A zone that mutates the life forms within it covered up by the government? A small unit sent inside to collect samples? Sounds like the plot of the recent critically acclaimed film “Annihilation,” where a team of researchers led by Natalie Portman venture into a zone called “The Shimmer” to find a way to stop it from expanding and tampering with DNA. Or, maybe it’s a description of the events that unfolded after the Chernobyl disaster.
There are striking similarities between the effects of “The Shimmer” in “Annihilation” and the after-effects of the Chernobyl nuclear facility meltdown. In The Shimmer, organisms of different species have their DNA spliced together while nuclear radiation mutates cells’ DNA to make them cancerous or unable to replicate. However, The Shimmer is caused by a chance meteorite strike while radiation’s origin is rife with human causation.
In the early 1900s, research on the atomic level was just beginning as Sir J.J. Thompson discovered the electron. This line of study was criticized because of its apparent lack of real life application. Because of its apparent lack of practical applications and conceptual difficulty, only small steps were taken into atomic research until 1934, when Enrico Fermi and his team of scientists threw some electrons at uranium. Beforehand, they already had the knowledge that doing so would manipulate the atoms within the element, as they were testing multiple elements at the time, according to energy.gov. In the case of the uranium, however, he noticed that it lost a substantial amount of mass, signifying that mass had been converted into energy. From there, research on the subject snowballed and received significant attention from Adolf Hitler. Ironically, the likes of Bohr and Einstein escaped from Germany to the U.S. under the pretense that Hitler intended to abuse the huge energy expenditure properties of uranium, i.e., the atom bomb. By this assumption, loads of U.S. government funding was poured into not only research in developing the atomic bomb, but also nuclear power via a self-sustaining nuclear reactions chain, since research in both areas were intrinsically related.

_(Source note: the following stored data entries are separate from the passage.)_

-- ==== Sys2Proof/Machine/Regs.lean ====
section
/-! DEFINITION. The registers of the block: one `Fld` for each field of every register table of the spec, with its pages,
offset, array step, bits, access code (R11), retention class (R13) and reset value. Reserved bits have no field: they
read zero (R6). -/

namespace Sys2Proof.Machine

According to energy.gov, the first self-sustaining nuclear reaction chain was initially discovered by Fermi and his team of scientists in 1942. In 1954, the first commercial nuclear power plant was established in the Russian city of Obninsk, just outside of Moscow, according to wired.com. Surprisingly enough, Pennsylvania was the site of the United States’ first commercial electricity-generating plant powered by nuclear energy in 1957; these steps facilitated the growth of the nuclear power industry in the 1960s.
In the subsequent decades, nuclear power became the norm and was especially utilized in the resource-starved USSR in the 1980s—so starved, in fact, that the other three Chernobyl reactors were still in use the day after the Chernobyl disaster. Although the casualties of those who were drafted to the facility to maintain the other three reactors were numbered at 250, the individuals who were drafted estimated that the number of casualties was closer to 500 according to the History Channel’s “Children of Chernobyl” documentary. The onset of radiation sickness—caused by ionizing radiation and consisting of hair loss, bleeding from the orifices and vomiting—as detailed by medlineplus.gov popped up within the next decades in these folks who were forced to work at the plant, along with neighboring towns such as Pripyat.

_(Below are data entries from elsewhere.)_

/-! ### Sentences (spec/01_sentence_model.md) -/

/-- R23: the fields of the sentence header block. `time` is W7 to W4 as one number. -/
structure Shb where
  talker : BitVec 14
  kind   : BitVec 2
  cls    : BitVec 3
  de     : Bool
  inst   : BitVec 6
  flags  : BitVec 6
  seq    : BitVec 16
  len    : BitVec 14
  bank   : BitVec 2
  time   : BitVec 64
  deriving DecidableEq, Repr

/-- Where a sentence or an item came from. -/
inductive Origin where
  /-- Ethernet port `p`, its ingress queue `q`. -/
  | eth (p q : Nat)
  /-- The field-bus channel, poll controller or side-band unit of a port code (R35). -/
  | bus (code : Nat)
  /-- Transmit queue `t` of instance `n`: window or DMA mode, what the completion record returns, whether an egress
  time was asked for (R375), and how often the class I fields of the instance had returned to their defaults (R449). -/
  | host (n t : Nat) (win : Bool) (cookie : BitVec 32) (ts : Bool) (era : Nat)
  /-- Stay link `l`. -/
  | stay (l : Nat)
  /-- Pack list `l`, and whether it was an ACF list (R337). -/
  | gateway (l : Nat) (acf : Bool)
  /-- The device itself (R29, KIND 0b10). -/
  | device
  deriving DecidableEq, Repr

/-- R209: what a subscription names. -/
inductive Dest where
  | port (code : Nat)
  | host (n q : Nat)
  | list (l : Nat)
  | stay (dev : Nat) (group : Bool) (route : Nat)
  | cut
  | bad
  deriving DecidableEq, Repr

/-- R33, R243: a listener member of a sentence: the copies still to settle, how it failed (R34 code, R35 place) and the
egress time taken for it (R375). -/
structure Member where
  idx  : Nat
  dest : Dest
  open_ : Nat
  fail : Option (Nat × Nat)
  time : Option (BitVec 64)
  deriving DecidableEq, Repr

/-- R245, R246: the account of one sentence that took a sequence number. `sealed` says that no further copy will be
made for it, `listed` that an instance reset has listed it (R450). -/
structure Acct where
  shb     : Shb
  org     : Origin
  members : List Member
  sealed  : Bool
  listed  : Bool
  deriving DecidableEq, Repr

/-- R257, R260: where a cell of a sentence lies. A move under way keeps its source readable until it ends. -/
inductive CellAt where
  | chip (h : Nat)
  | spilling (h ext : Nat)
  | ext (h : Nat)
  | fetching (h chip : Nat)
  deriving DecidableEq, Repr

/-- R276: where a sentence that is not admitted waits. -/
inductive WaitAt where
  | pipe (p : Nat)
  | engine (k : Nat)
  /-- With its origin: the Host Bridge, a Stay link, a pack list, or the stage that made a device control sentence. -/
  | source
  deriving DecidableEq, Repr

/-- What a copy is for: a listener member, an engine-path input, or the crow's-nest ring (R228). -/
inductive Role where
  | member (m : Nat)
  | engine
  | record
  deriving DecidableEq, Repr

/-- What the device holds cells for: a sentence; one whose copies have all ended and whose cells its mirror copy still holds
(R243); a loss record; a mirror copy, with the sentence whose cells it holds. -/
inductive Holds where
  | sentence
  | ended
  | loss
  | mirror (of_ : Option Nat)
  deriving DecidableEq, Repr

/-- R127: the other port of a pair: there is none, its copy is open, it was sent, or it failed (code and place). -/
inductive Mate where
  | none
  | open_
  | sent
  | failed (code place : Nat)
  deriving DecidableEq, Repr

/-- R270: a copy that admission makes: for whom, charged to which set, over which crossbar output. -/
structure Target where
  role : Role
  set  : Nat
  out  : Nat
  ct   : Bool
  mate : Mate
  deriving DecidableEq, Repr

/-- A sentence that the device holds. -/
structure Sen where
  shb     : Shb
  acct    : Nat
  body    : List Byte
  org     : Origin
  /-- The crossbar input that holds its cells (R228). -/
  inp     : Nat
  /-- The moment its lifetime runs from (R241). -/
  life    : Nat
  /-- The cells charged to it (R267), in payload order. -/
  cells   : List CellAt
  /-- Its reception has ended (R235, R262). -/
  whole   : Bool
  /-- Where it waits for admission; `none` once admitted. -/
  waits   : Option WaitAt
  /-- It was judged and not admitted (R272, R277). -/
  waited  : Bool
  /-- The copies admission makes. -/
  targets : List Target
  /-- The order of its admission (R273). -/
  adm     : Nat
  /-- The crossbar outputs at which it was issued a ticket (R248). -/
  tickets : List Nat
  /-- Charged to the reserve of R279. -/
  reserve : Bool
  /-- The serial number of the item it came from. -/
  fid     : Nat
  /-- Bytes its frame fills in the ingress buffer until it is admitted (R277). -/
  bytes   : Nat
  /-- The program it is handed to the dispatcher with, and whether its talker is serial (R206, R212). -/
  prog    : Nat
  serial  : Bool
  /-- R127: of each 802.1CB pair that generates for it, the R-tag number taken from GEN_SEQ. -/
  rtag    : List (Nat × BitVec 16)
  /-- R476: the message words of a sentence that is forwarded to another device, with HC raised. -/
  fwd     : List (BitVec 16)
  what    : Holds := .sentence
  /-- An egress point waits for cells of it that are not on chip (R263). -/
  late    : Bool := false
  deriving DecidableEq, Repr

/-- R266: where a copy that is admitted and not settled is held. -/
inductive Place where
  | pool      -- an engine-path input that no engine has taken (R294), or an output before its commit (R302)
  | voq
  | reseq
  | egress
  | medium
  deriving DecidableEq, Repr

/-- R243: one copy. Its place in the list of copies gives its order in its queue. -/
structure Copy where
  sid   : Nat
  role  : Role
  set   : Nat
  out   : Nat
  place : Place
  cut   : Bool
  gap   : Bool
  mate  : Mate
  deriving DecidableEq, Repr

/-- R228: a sentence in a VOQ: cells that can cross now, whether more will come (R233), and whether its first cell
waits for an express grant. -/
structure Cross where
  sid     : Nat
  inp     : Nat
  out     : Nat
  cls     : Nat
  left    : Nat
  more    : Bool
  express : Bool
  deriving DecidableEq, Repr

/-- R249. GIVEN_UP tickets leave their context at once (R251). -/
inductive TicketState where
  | waiting
  | arrived
  | cancelled
  deriving DecidableEq, Repr

/-- R233: a crossbar input and output that carry a cell until a moment: one of the match, or an express one. -/
structure Carry where
  inp     : Nat
  out     : Nat
  till    : Nat
  express : Bool
  deriving DecidableEq, Repr

/-- R248, R249: a ticket, the sentences that arrived for it and how many must. -/
structure Ticket where
  seq   : BitVec 16
  state : TicketState
  need  : Nat
  sids  : List Nat
  deriving DecidableEq, Repr

/-- R248: the context of a talker at a crossbar output: whether the next number released carries RESEQ_GAP (R251), and
when its timer started (R250). -/
structure Ctx where
  out     : Nat
  talker  : BitVec 14
  tickets : List Ticket
  gap     : Bool
  since   : Option Nat
  deriving DecidableEq, Repr

/-- R237, R239: the egress scheduler of one port: the operating gate list, the entry in force and the moment it began,
the start of its cycle, a pending change with its instant on its clock, and the credits in units of 1/16,000,000 bit
with the moment they were brought up to. -/
structure Gcl where
  oper    : List (BitVec 32)
  cycle   : Nat
  clock   : Nat
  index   : Nat
  began   : Nat
  start   : Nat
  pending : Option (Nat × List (BitVec 32) × Nat × Nat)
  clockP  : Nat
  err     : Bool
  credits : List Int
  at_     : Nat
  deriving DecidableEq, Repr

Today, it seems most problems humanity faces are caused by their own hands. Global warming, poverty, war—all calamities that could be lessened, if not resolved, when human action is mobilized in the correct manner. By all means, this statement is not radical either; to some extent, most people acknowledge that if everyone took the right measures—carpooling, donating to charities, prioritizing peaceful conflict resolutions—these momentous issues would be greatly lessened.
In the case of the Chernobyl disaster, if the Chernobyl power plant had been shut down after the meltdown, if the people of Pripyat had been evacuated sooner and if the rest of the world wasn’t left in the dark, it’s safe to assume the damage caused by that catastrophe wouldn’t have been so large. In the case of “Annihilation,” however, everyone appeared to be taking the most sensible measures and still failing—each mission inside the field a suicidal endeavor and turning up no results. Although “Annihilation” bolsters the ideology of the echoes of human action, that “what goes around comes around,” the catalyst of the film’s conflict is extraterrestrial forces, not humanity. Maybe in the 17th century this feeling of powerlessness to natural forces beyond our control would have been fitting, but in 2018, it would have been far more beneficial to give “The Shimmer” a human-caused origin.
Despite this oversight, we can still glean the film’s basal message that most of the problems we face today are created by ourselves and are thusly able to be resolved through our own action. In a time when a nuclear threat is arising once more, perhaps we should, in the words of Natalie Portman, “follow the echoes” and recognize the very human causes of this problem.